* To do: Would you output the entries below only from the line containing "s.flush.answerOut = s.answerOut" through the line containing "s.flushBoundary.sup = s.sup", exactly as they stand and with both ends included?
━━ Data to examine
-- ==== Sys2Proof/Machine/Wire.lean ====
section
/-! DEFINITION. The wire: byte order, CRC, and the packing of records, rows, replies and frames (0.6.10, 0.6.11, R160, R161). -/

namespace Sys2Proof.Machine

/-! ### Fields -/

/-- A number in one byte. -/
def byte1 (n : Nat) : List Byte := [BitVec.ofNat 8 n]

/-- A number in two bytes, most significant first (0.6.10). -/
def byte2 (n : Nat) : List Byte := [BitVec.ofNat 8 (n / 256), BitVec.ofNat 8 n]

/-- A number in four bytes, most significant first. -/
def byte4 (n : Nat) : List Byte :=
  [BitVec.ofNat 8 (n / 16777216), BitVec.ofNat 8 (n / 65536), BitVec.ofNat 8 (n / 256), BitVec.ofNat 8 n]

/-- A sample: two's complement in two bytes. -/
def sample2 (x : Int) : List Byte := byte2 (x % 65536).toNat

/-- A flag as a number. -/
def bit (b : Bool) : Nat := if b then 1 else 0

/-- R160: a set of flags, bit 0 for the first listed. -/
def flagSet (bs : List Bool) : Nat := bs.foldr (fun b n => bit b + 2 * n) 0

/-- `bs` with zero bytes after it, `n` bytes in all. -/
def padTo (n : Nat) (bs : List Byte) : List Byte := (bs ++ List.replicate n 0).take n

/-- The number in byte `i`. -/
def at1 (bs : List Byte) (i : Nat) : Nat := (bs.getD i 0).toNat

/-- The number in bytes `i` and `i + 1`. -/
def at2 (bs : List Byte) (i : Nat) : Nat := at1 bs i * 256 + at1 bs (i + 1)

/-- The number in the four bytes from `i`. -/
def at4 (bs : List Byte) (i : Nat) : Nat := at2 bs i * 65536 + at2 bs (i + 2)

/-- The two's complement number of `width` values whose unsigned reading is `n`. -/
def signedOf (width n : Nat) : Int := if width ≤ 2 * n then (n : Int) - width else n

/-- The sample in bytes `i` and `i + 1`. -/
def sampleAt (bs : List Byte) (i : Nat) : Int := signedOf 65536 (at2 bs i)

/-! ### CRC -/

/-- 0.6.11: one bit shifted out of the CRC; the generator is x^16 + x^12 + x^5 + 1. -/
def crcShift (c : BitVec 16) : BitVec 16 :=
  if c.msb then (c <<< 1) ^^^ 0x1021#16 else c <<< 1

/-- 0.6.11: the CRC extended by one byte, most significant bit first. -/
def crcByte (c : BitVec 16) (b : Byte) : BitVec 16 :=
  Nat.iterate crcShift 8 (c ^^^ (b.zeroExtend 16 <<< 8))

/-- 0.6.11: the CRC `c` extended over `bs`. -/
def crcFrom (c : BitVec 16) (bs : List Byte) : BitVec 16 := bs.foldl crcByte c

/-- 0.6.11: the CRC of `bs`, from the initial value FFFFh. -/
def crc (bs : List Byte) : BitVec 16 := crcFrom 0xFFFF#16 bs

/-- The bytes between offsets `a` and `b`, both ends included. -/
def span (bs : List Byte) (a b : Nat) : List Byte := (bs.drop a).take (b + 1 - a)

/-- A frame of sync word and body, closed by the CRC over the body. -/
def sealFrame (sync : Nat) (body : List Byte) : List Byte := byte2 sync ++ body ++ byte2 (crc body).toNat

/-! ### Codes of enumerated values (R160: from 0 in the order the owning table lists, unless a table gives codes) -/

/-- R161. -/
def Phase.code : Phase → Nat
  | .idle => 0 | .verifying => 1 | .armed => 2 | .running => 3 | .ending => 4

/-- R161. -/
def RecvState.code : RecvState → Nat
  | .hunt => 0 | .check => 1 | .locked => 2

/-- R161. -/
def Status.code : Status → Nat
  | .done => 0 | .badValue => 1 | .wrongPhase => 2 | .wrongState => 3 | .locked => 4 | .noEntry => 5 | .unknown => 6
  | .reportsPending => 7

/-- R36. -/
def EndReason.code : EndReason → Nat
  | .finalState => 0 | .duration => 1 | .aborted => 2 | .channelFailed => 3 | .streamLost => 4

/-- R23. -/
def StartCause.code : StartCause → Nat
  | .message => 0 | .input => 1

/-- 11.6, page 0. -/
def Request.code : Request → Nat
  | .none => 0 | .start _ => 1 | .cancel => 2 | .stop _ => 3

/-- R15. -/
def PlanCause.code : PlanCause → Nat
  | .nextState => 0 | .remaining => 1 | .crc => 2

/-- 11.6, page 0. -/
def BreakerState.code : BreakerState → Nat
  | .closed => 0 | .opening => 1 | .opened => 2 | .closing => 3

/-- 11.6, page 2. -/
def SlotState.code : SlotState → Nat
  | .disabled => 0 | .waiting => 1 | .running => 2 | .stopped => 3 | .expired => 4

/-- R128. -/
def TimerOutcome.code : TimerOutcome → Nat
  | .stopped => 0 | .timeout => 1 | .notStarted => 2 | .cutShort => 3

/-- 11.6, page 1. -/
def BufState.code : BufState → Nat
  | .free => 0 | .recording => 1 | .triggered => 2 | .full => 3 | .sending => 4 | .sent => 5

/-- 11.6, page 1. -/
def Activity.code : Activity → Nat
  | .off => 0 | .waiting => 1 | .on => 2

/-- 11.6, page 3. -/
def ChanState.code : ChanState → Nat
  | .spare => 0 | .mapped => 1 | .failed => 2

/-- R83. -/
def FaultCause.code : FaultCause → Nat
  | .reference => 0 | .link => 1

/-- R80. -/
def Disposition.code : Disposition → Nat
  | .joined => 0 | .disabled => 1 | .ending => 2

/-- R89. -/
def FailoverOutcome.code : FailoverOutcome → Nat
  | .done => 0 | .noSpareInhibit => 1 | .noSpareAbort => 2 | .abandoned => 3

/-- The tables list "ACTIVE or INACTIVE" (R99, R101, R102). -/
def levelCode (active : Bool) : Nat := if active then 0 else 1

/-- R160: a channel, FFh for NONE. -/
def chanCode {n : Nat} : Option (Fin n) → Nat
  | some p => p.val
  | none => 255

/-! ### Event records -/

/-- R161: the record type's code. -/
def Body.code : Body → Nat
  | .testStart .. => 0x01 | .stateEntered .. => 0x02 | .stateSummary .. => 0x03 | .testEnd .. => 0x04
  | .inputEdge .. => 0x05 | .chatterStart .. => 0x06 | .chatterEnd .. => 0x07 | .breaker .. => 0x08
  | .timerResult .. => 0x09 | .channelFailed .. => 0x0A | .failover .. => 0x0B | .readback .. => 0x0C
  | .streamGap .. => 0x0D | .streamSkip .. => 0x0E | .planVerified .. => 0x0F | .planRejected .. => 0x10
  | .rampEnd .. => 0x11 | .captureReady .. => 0x12 | .captureUnavailable .. => 0x13

/-- R160: the payload fields of a record, packed in the order of the table that gives them. -/
def Body.fields : Body → List Byte
  | .testStart r n ck => byte1 r.cause.code ++ byte1 r.input ++ byte2 r.offset ++ byte1 n ++ byte2 ck
  | .stateEntered st prev ex self final n =>
    byte1 st ++ byte1 prev ++ byte1 ex ++ byte1 (bit self) ++ byte1 (bit final) ++ byte2 n
  | .stateSummary st left frames clips => byte1 st ++ byte1 left ++ byte4 frames ++ clips.toList.flatMap byte1
  | .testEnd r st run n => byte1 r.code ++ byte1 st ++ byte4 run ++ byte2 n
  | .inputEdge i act b bo n => byte1 i ++ byte1 (levelCode act) ++ byte1 b ++ byte1 (flagSet [bo]) ++ byte4 n
  | .chatterStart i act e w bo => byte1 i ++ byte1 (levelCode act) ++ byte2 e ++ byte2 w ++ byte1 (flagSet [bo])
  | .chatterEnd i s act w => byte1 i ++ byte2 s ++ byte1 (levelCode act) ++ byte2 w
  | .breaker o tf i st op n bo ebo =>
    byte1 (bit (!o)) ++ byte1 (bit tf) ++ byte1 i ++ byte4 st ++ byte2 op ++ byte2 n ++ byte1 (flagSet [bo, ebo])
  | .timerResult k o st el us e d sb pb pr g lag =>
    byte1 k ++ byte1 o.code ++ byte4 st ++ byte4 el ++ byte4 us ++ byte1 (flagSet [e, d, sb, pb]) ++ byte1 pr ++ byte2 g
      ++ byte1 lag
  | .channelFailed p c m o t b me co d =>
    byte1 p ++ byte1 (chanCode c) ++ byte1 (flagSet [m, o, t]) ++ byte1 b ++ sample2 me ++ sample2 co ++ byte1 d.code
  | .failover c o src dst w sw =>
    byte1 c ++ byte1 o.code ++ byte1 (chanCode src) ++ byte1 (chanCode dst) ++ byte2 w ++ byte1 sw ++ byte2 (w + sw)
  | .readback cl ca r run => byte1 (bit cl) ++ byte1 ca.code ++ byte2 r ++ byte1 run
  | .streamGap run first loss => byte1 run ++ byte4 first ++ byte1 (bit loss)
  | .streamSkip e r d => byte2 e ++ byte2 r ++ byte2 d
  | .planVerified ck n => byte2 ck ++ byte1 n
  | .planRejected ck e i c => byte2 ck ++ byte2 e ++ byte1 i ++ byte1 c.code
  | .rampEnd c st g => byte1 c ++ byte1 st ++ byte2 g
  | .captureReady b r tr tf tt t => byte1 b ++ byte2 r ++ byte2 tr ++ byte4 tf ++ byte4 tt ++ byte1 (flagSet [t])
  | .captureUnavailable b s l => byte1 (if b.isSome then 1 else 0) ++ byte1 (chanCode b) ++ byte1 s ++ byte1 l

/-! ### Return-slot items (R161): 32 bytes each -/

/-- NONE. -/
def emptyItem : List Byte := List.replicate 32 0

/-- REPLY. -/
def Reply.item (r : Reply) : List Byte :=
  padTo 32 (byte1 0x01 ++ [r.tag] ++ byte1 r.status.code ++ [r.code] ++ r.payload)

/-- EVENT. -/
def Record.item (r : Record) : List Byte :=
  padTo 32 (byte1 0x02 ++ byte1 r.body.code ++ byte1 r.lost ++ byte1 r.testNo ++ byte4 r.time ++ r.body.fields)

/-- ROW: row `idx` of buffer `b`; `last` marks the buffer's last row (R139). -/
def Row.item (r : Row) (b : Fin 4) (testNo idx : Nat) (last : Bool) : List Byte :=
  padTo 32 (byte1 0x03 ++ byte1 b ++ byte1 testNo ++ byte2 idx ++ byte1 (flagSet [last, r.gap])
    ++ r.outputs.toList.flatMap sample2 ++ byte1 (flagSet r.inputs.toList) ++ byte1 (flagSet r.lines.toList))

/-! ### Frames -/

/-- R161: the 40 bytes of an answer frame. -/
def answerBytes (echo attention status : Nat) (item : List Byte) : List Byte :=
  sealFrame 0x5A7E (byte2 echo ++ byte1 attention ++ byte1 status ++ item)

/-- R161: the 46 bytes of a drive frame. -/
def driveBytes (seq : Nat) (samples : Vector Int 14) (route : Vector (Option (Fin 14)) 12) : List Byte :=
  sealFrame 0xD2C4 (byte2 seq ++ samples.toList.flatMap sample2 ++ route.toList.flatMap fun r => byte1 (chanCode r))

/-- R161: the payload that stands in the twenty bytes from offset `i`. -/
def payloadAt (bs : List Byte) (i : Nat) : Payload := tab fun k => bs.getD (i + k.val) 0

/-- R161: the control slot of a sample frame. -/
def slotOf (bs : List Byte) : ControlSlot where
  code := bs.getD 31 0
  msg := ⟨bs.getD 30 0, bs.getD 32 0, bs.getD 33 0, payloadAt bs 34⟩

/-- R150: the frame has the sync word, kind 01h, flags 00h and a matching CRC. -/
def goodSampleFrame (bs : List Byte) : Bool :=
  at1 bs 4 == 1 && at1 bs 5 == 0 && at2 bs 54 == (crc (span bs 2 53)).toNat

/-- R161: a sample frame that arrived at `arrival`. -/
def heldOf (arrival : Nat) (bs : List Byte) : HeldFrame where
  arrival := arrival
  sequence := at2 bs 2
  samples := tab fun c => sampleAt bs (6 + 2 * c.val)
  slot := slotOf bs

/-- R69: the CRC matches and bits 15 and 14 of both flag words are 0. -/
def goodReadback (bs : List Byte) : Bool :=
  at2 bs 38 == (crc (span bs 2 37)).toNat && decide (at2 bs 32 < 16384) && decide (at2 bs 34 < 16384)

/-- Bit `p` of the flag word at offset `i` (R161: bit p for channel p). -/
def flagAt (bs : List Byte) (i p : Nat) : Bool := at2 bs i / 2 ^ p % 2 == 1

end Sys2Proof.Machine
end

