-- ==== Sys2Proof/Certificates/Slice0/Obligations.lean ====
section
/-! DEFINITION. The statements about this model. Each docstring names the rules of the spec that the statement formalises. -/

section Statements

open Sys2Proof Sys2Proof.Machine

/-! ### The machine -/

/-- A step takes the command at the front of the queue and carries it out on the state with the rest of the queue (log 1).
On an empty queue the part's own clock runs (the model's choice, log 2): a frame-taken event in progress comes to its end;
once the slot is over and nothing else is due, the window closes (R151) or the next period begins (R157). No command stops
the part (log 16), and none touches the commands that wait. -/
def Obligations.StepTakesFrontCommand : Prop :=
  (∀ (c : Instr) (rest : List Instr) (s : State),
    step (s.withPending (c :: rest)) = exec c (s.withPending rest))
  ∧ (∀ s : State, s.pending = [] →
    (s.frame.stage ≠ .closed → step s = .next s.complete)
    ∧ (s.frame.stage = .closed → s.dueStep = none → s.checkIsLate = false → s.clock.slotDone = true →
        (s.recv.state = .locked → step s = exec .arrivalWindowClose s)
        ∧ (s.recv.state ≠ .locked → step s = exec .answerFrameClockPeriod s)))
  ∧ (∀ (c : Instr) (s : State), ∃ t : State, exec c s = .next t ∧ t.pending = s.pending)

/-- R94, R95, R103, R104, R111, R150: what the part's own clock lets come about on an empty queue within a slot or period
(the model's choice, log 2): a leak that is due (log 24); else the end of a pulse period; else an accepted edge or the
breaker's deadline, in a free order where several are due at one sub-tick (R111, log 6); else CHECK_TIMEOUT, once its
instant has passed, also where a frame has begun in time and is not whole yet (the model's choice, log 39); else the next
sub-tick, at which the scanner reads every input, and nothing but scan position, inputs and sub-tick changes. -/
def Obligations.OwnClock : Prop :=
  ∀ s : State, s.pending = [] → s.frame.stage = .closed →
    let due (c : Instr) : Prop :=
      (∃ i : Fin 8, c = .acceptedEdge i ∧ s.edgeDue i = true) ∨ (c = .breakerOperationComplete ∧ s.operationDue = true)
    (∀ p : Fin 14, s.leakDue p = true → (∀ q : Fin 14, q < p → s.leakDue q = false) → step s = exec (.leakStep p) s)
    ∧ ((∀ p : Fin 14, s.leakDue p = false) →
      (∀ k : Fin 4, s.pulseEnds k = true → (∀ l : Fin 4, l < k → s.pulseEnds l = false) →
        step s = exec (.pulsePeriodEnd k) s)
      ∧ ((∀ k : Fin 4, s.pulseEnds k = false) →
        (∀ c : Instr, due c → (∀ d : Instr, due d → d = c) → step s = exec c s)
        ∧ (∀ c d : Instr, due c → due d → c ≠ d → ∃ e : Instr, due e ∧ step s = exec e (s.withChoices (s.choices + 1)))
        ∧ ((∀ c : Instr, ¬ due c) →
          (s.recv.state = .check →
            16 * (s.recv.reference + s.recv.cadenceNow + s.recv.cadenceNow / 8)
              < 16 * s.clock.slotStart + s.clock.subtick * s.clock.slotLen → step s = exec .checkTimeout s)
          ∧ (s.checkIsLate = false → s.clock.slotDone = false → s.clock.subtick < 15 →
            ∃ inputs : Vector InputScan 8,
              step s = .next { s with
                clock := { s.clock with subtick := s.clock.subtick + 1 }
                scan := { s.scan with pos := s.scan.pos + 1, inputs := inputs } }
              ∧ ∀ i : Fin 8, (s.scan.inputs[i]).ScannedTo inputs[i] s.plan.inputs[i] (s.scan.pos + 1)
                  (s.scan.inputs[i].reload ≠ .no)))))
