-- ==== Sys2Proof/Laws/Frames.lean ====
section
/-! SUPPORT. For each operation on the state one lemma: the blocks that it leaves alone. `simp` rewrites with each of its
equations. -/

namespace Sys2Proof.Machine

@[simp] theorem State.make_frame (s : State) (testNo time : Nat) (b : Body) :
    (s.make testNo time b).recv = s.recv ∧ (s.make testNo time b).clock = s.clock ∧ (s.make testNo time b).plan = s.plan
    ∧ (s.make testNo time b).seq = s.seq ∧ (s.make testNo time b).eng = s.eng ∧ (s.make testNo time b).out = s.out
    ∧ (s.make testNo time b).sup = s.sup ∧ (s.make testNo time b).scan = s.scan ∧ (s.make testNo time b).brk = s.brk
    ∧ (s.make testNo time b).lines = s.lines ∧ (s.make testNo time b).timers = s.timers
    ∧ (s.make testNo time b).reply = s.reply ∧ (s.make testNo time b).frame = s.frame
    ∧ (s.make testNo time b).answerOut = s.answerOut ∧ (s.make testNo time b).driveOut = s.driveOut
    ∧ (s.make testNo time b).choices = s.choices ∧ (s.make testNo time b).pending = s.pending := by
  unfold State.make
  simp

@[simp] theorem State.makeApart_frame (s : State) (testNo time : Nat) (b : Body) :
    (s.makeApart testNo time b).recv = s.recv ∧ (s.makeApart testNo time b).clock = s.clock
    ∧ (s.makeApart testNo time b).plan = s.plan ∧ (s.makeApart testNo time b).seq = s.seq
    ∧ (s.makeApart testNo time b).eng = s.eng ∧ (s.makeApart testNo time b).out = s.out
    ∧ (s.makeApart testNo time b).sup = s.sup ∧ (s.makeApart testNo time b).scan = s.scan
    ∧ (s.makeApart testNo time b).brk = s.brk ∧ (s.makeApart testNo time b).lines = s.lines
    ∧ (s.makeApart testNo time b).timers = s.timers ∧ (s.makeApart testNo time b).reply = s.reply
    ∧ (s.makeApart testNo time b).frame = s.frame ∧ (s.makeApart testNo time b).answerOut = s.answerOut
    ∧ (s.makeApart testNo time b).driveOut = s.driveOut ∧ (s.makeApart testNo time b).choices = s.choices
    ∧ (s.makeApart testNo time b).pending = s.pending := by
  unfold State.makeApart
  simp

@[simp] theorem State.flush_frame (s : State) :
    s.flush.recv = s.recv ∧ s.flush.clock = s.clock ∧ s.flush.plan = s.plan ∧ s.flush.seq = s.seq ∧ s.flush.eng = s.eng
    ∧ s.flush.out = s.out ∧ s.flush.sup = s.sup ∧ s.flush.scan = s.scan ∧ s.flush.brk = s.brk ∧ s.flush.lines = s.lines
    ∧ s.flush.timers = s.timers ∧ s.flush.reply = s.reply ∧ s.flush.frame = s.frame ∧ s.flush.answerOut = s.answerOut
    ∧ s.flush.driveOut = s.driveOut ∧ s.flush.choices = s.choices ∧ s.flush.pending = s.pending := by
  unfold State.flush
  simp

@[simp] theorem State.raise_frame (s : State) (a : Attn) :
    (s.raise a).recv = s.recv ∧ (s.raise a).clock = s.clock ∧ (s.raise a).plan = s.plan ∧ (s.raise a).seq = s.seq
    ∧ (s.raise a).eng = s.eng ∧ (s.raise a).out = s.out ∧ (s.raise a).sup = s.sup ∧ (s.raise a).scan = s.scan
    ∧ (s.raise a).brk = s.brk ∧ (s.raise a).lines = s.lines ∧ (s.raise a).timers = s.timers ∧ (s.raise a).reply = s.reply
    ∧ (s.raise a).frame = s.frame ∧ (s.raise a).answerOut = s.answerOut ∧ (s.raise a).driveOut = s.driveOut
    ∧ (s.raise a).choices = s.choices ∧ (s.raise a).pending = s.pending := by
  unfold State.raise
  simp

@[simp] theorem State.chose_frame (s : State) :
    s.chose.recv = s.recv ∧ s.chose.clock = s.clock ∧ s.chose.plan = s.plan ∧ s.chose.seq = s.seq ∧ s.chose.eng = s.eng
    ∧ s.chose.out = s.out ∧ s.chose.sup = s.sup ∧ s.chose.scan = s.scan ∧ s.chose.brk = s.brk ∧ s.chose.lines = s.lines
    ∧ s.chose.timers = s.timers ∧ s.chose.rep = s.rep ∧ s.chose.reply = s.reply ∧ s.chose.frame = s.frame
    ∧ s.chose.answerOut = s.answerOut ∧ s.chose.driveOut = s.driveOut ∧ s.chose.pending = s.pending := by
  unfold State.chose
  simp

@[simp] theorem State.flushBoundary_frame (s : State) :
    s.flushBoundary.recv = s.recv ∧ s.flushBoundary.clock = s.clock ∧ s.flushBoundary.plan = s.plan
    ∧ s.flushBoundary.seq = s.seq ∧ s.flushBoundary.eng = s.eng ∧ s.flushBoundary.out = s.out ∧ s.flushBoundary.sup = s.sup
    ∧ s.flushBoundary.scan = s.scan ∧ s.flushBoundary.brk = s.brk ∧ s.flushBoundary.lines = s.lines
    ∧ s.flushBoundary.timers = s.timers ∧ s.flushBoundary.reply = s.reply ∧ s.flushBoundary.frame = s.frame
    ∧ s.flushBoundary.answerOut = s.answerOut ∧ s.flushBoundary.driveOut = s.driveOut ∧ s.flushBoundary.pending = s.pending := by
  unfold State.flushBoundary
  (try dsimp only)
  and_intros <;> (repeat' split) <;> simp

@[simp] theorem State.requestEnd_frame (s : State) (r : EndReason) :
    (s.requestEnd r).recv = s.recv ∧ (s.requestEnd r).clock = s.clock ∧ (s.requestEnd r).plan = s.plan
    ∧ (s.requestEnd r).eng = s.eng ∧ (s.requestEnd r).out = s.out ∧ (s.requestEnd r).sup = s.sup
    ∧ (s.requestEnd r).scan = s.scan ∧ (s.requestEnd r).brk = s.brk ∧ (s.requestEnd r).lines = s.lines
    ∧ (s.requestEnd r).timers = s.timers ∧ (s.requestEnd r).rep = s.rep ∧ (s.requestEnd r).reply = s.reply
    ∧ (s.requestEnd r).frame = s.frame ∧ (s.requestEnd r).answerOut = s.answerOut ∧ (s.requestEnd r).driveOut = s.driveOut
    ∧ (s.requestEnd r).choices = s.choices ∧ (s.requestEnd r).pending = s.pending := by
  unfold State.requestEnd
  repeat' split
  all_goals simp

@[simp] theorem State.latchBy_frame (s : State) (now : Cond → Bool) :
    (s.latchBy now).recv = s.recv ∧ (s.latchBy now).clock = s.clock ∧ (s.latchBy now).plan = s.plan
    ∧ (s.latchBy now).eng = s.eng ∧ (s.latchBy now).out = s.out ∧ (s.latchBy now).sup = s.sup
    ∧ (s.latchBy now).scan = s.scan ∧ (s.latchBy now).brk = s.brk ∧ (s.latchBy now).lines = s.lines
    ∧ (s.latchBy now).timers = s.timers ∧ (s.latchBy now).rep = s.rep ∧ (s.latchBy now).reply = s.reply
    ∧ (s.latchBy now).frame = s.frame ∧ (s.latchBy now).answerOut = s.answerOut
    ∧ (s.latchBy now).driveOut = s.driveOut ∧ (s.latchBy now).choices = s.choices
    ∧ (s.latchBy now).pending = s.pending := by
  unfold State.latchBy
  simp

/-- All that a latching does: it touches the latches alone, and sets in RUNNING those that were set or that `now` tells. -/
theorem State.latchBy_seq (s : State) (now : Cond → Bool) :
    (s.latchBy now).seq = { s.seq with latches := (s.latchBy now).seq.latches }
    ∧ ∀ k : Fin 4, (s.latchBy now).seq.latches[k] =
        (s.seq.phase == .running && (s.seq.latches[k] || now (Part0.exitCond s.part0 k))) := by
  refine ⟨rfl, fun k => ?_⟩
  simp only [State.latchBy, State.withSeq, Fin.getElem_fin, tab_getElem]

@[simp] theorem State.latchRisen_frame (s before : State) :
    (s.latchRisen before).recv = s.recv ∧ (s.latchRisen before).clock = s.clock ∧ (s.latchRisen before).plan = s.plan
    ∧ (s.latchRisen before).eng = s.eng ∧ (s.latchRisen before).out = s.out ∧ (s.latchRisen before).sup = s.sup
    ∧ (s.latchRisen before).scan = s.scan ∧ (s.latchRisen before).brk = s.brk ∧ (s.latchRisen before).lines = s.lines
    ∧ (s.latchRisen before).timers = s.timers ∧ (s.latchRisen before).rep = s.rep
    ∧ (s.latchRisen before).reply = s.reply ∧ (s.latchRisen before).frame = s.frame
    ∧ (s.latchRisen before).answerOut = s.answerOut ∧ (s.latchRisen before).driveOut = s.driveOut
    ∧ (s.latchRisen before).choices = s.choices ∧ (s.latchRisen before).pending = s.pending := by
  unfold State.latchRisen
  simp

@[simp] theorem State.setSlot_frame (s : State) (k : Fin 8) (x : Slot) :
    (s.setSlot k x).recv = s.recv ∧ (s.setSlot k x).clock = s.clock ∧ (s.setSlot k x).plan = s.plan
    ∧ (s.setSlot k x).seq = s.seq ∧ (s.setSlot k x).eng = s.eng ∧ (s.setSlot k x).out = s.out ∧ (s.setSlot k x).sup = s.sup
    ∧ (s.setSlot k x).scan = s.scan ∧ (s.setSlot k x).brk = s.brk ∧ (s.setSlot k x).lines = s.lines
    ∧ (s.setSlot k x).rep = s.rep ∧ (s.setSlot k x).reply = s.reply ∧ (s.setSlot k x).frame = s.frame
    ∧ (s.setSlot k x).answerOut = s.answerOut ∧ (s.setSlot k x).driveOut = s.driveOut ∧ (s.setSlot k x).choices = s.choices
    ∧ (s.setSlot k x).pending = s.pending := by
  unfold State.setSlot
  simp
━━━━
* Exercise output:
    ∧ s.flush.timers = s.timers ∧ s.flush.reply = s.reply ∧ s.flush.frame = s.frame ∧ s.flush.answerOut = s.answerOut
    ∧ s.flush.driveOut = s.driveOut ∧ s.flush.choices = s.choices ∧ s.flush.pending = s.pending := by
  unfold State.flush
  simp

@[simp] theorem State.raise_frame (s : State) (a : Attn) :
    (s.raise a).recv = s.recv ∧ (s.raise a).clock = s.clock ∧ (s.raise a).plan = s.plan ∧ (s.raise a).seq = s.seq
    ∧ (s.raise a).eng = s.eng ∧ (s.raise a).out = s.out ∧ (s.raise a).sup = s.sup ∧ (s.raise a).scan = s.scan
    ∧ (s.raise a).brk = s.brk ∧ (s.raise a).lines = s.lines ∧ (s.raise a).timers = s.timers ∧ (s.raise a).reply = s.reply
    ∧ (s.raise a).frame = s.frame ∧ (s.raise a).answerOut = s.answerOut ∧ (s.raise a).driveOut = s.driveOut
    ∧ (s.raise a).choices = s.choices ∧ (s.raise a).pending = s.pending := by
  unfold State.raise
  simp

@[simp] theorem State.chose_frame (s : State) :
    s.chose.recv = s.recv ∧ s.chose.clock = s.clock ∧ s.chose.plan = s.plan ∧ s.chose.seq = s.seq ∧ s.chose.eng = s.eng
    ∧ s.chose.out = s.out ∧ s.chose.sup = s.sup ∧ s.chose.scan = s.scan ∧ s.chose.brk = s.brk ∧ s.chose.lines = s.lines
    ∧ s.chose.timers = s.timers ∧ s.chose.rep = s.rep ∧ s.chose.reply = s.reply ∧ s.chose.frame = s.frame
    ∧ s.chose.answerOut = s.answerOut ∧ s.chose.driveOut = s.driveOut ∧ s.chose.pending = s.pending := by
  unfold State.chose
  simp

@[simp] theorem State.flushBoundary_frame (s : State) :
    s.flushBoundary.recv = s.recv ∧ s.flushBoundary.clock = s.clock ∧ s.flushBoundary.plan = s.plan
    ∧ s.flushBoundary.seq = s.seq ∧ s.flushBoundary.eng = s.eng ∧ s.flushBoundary.out = s.out ∧ s.flushBoundary.sup = s.sup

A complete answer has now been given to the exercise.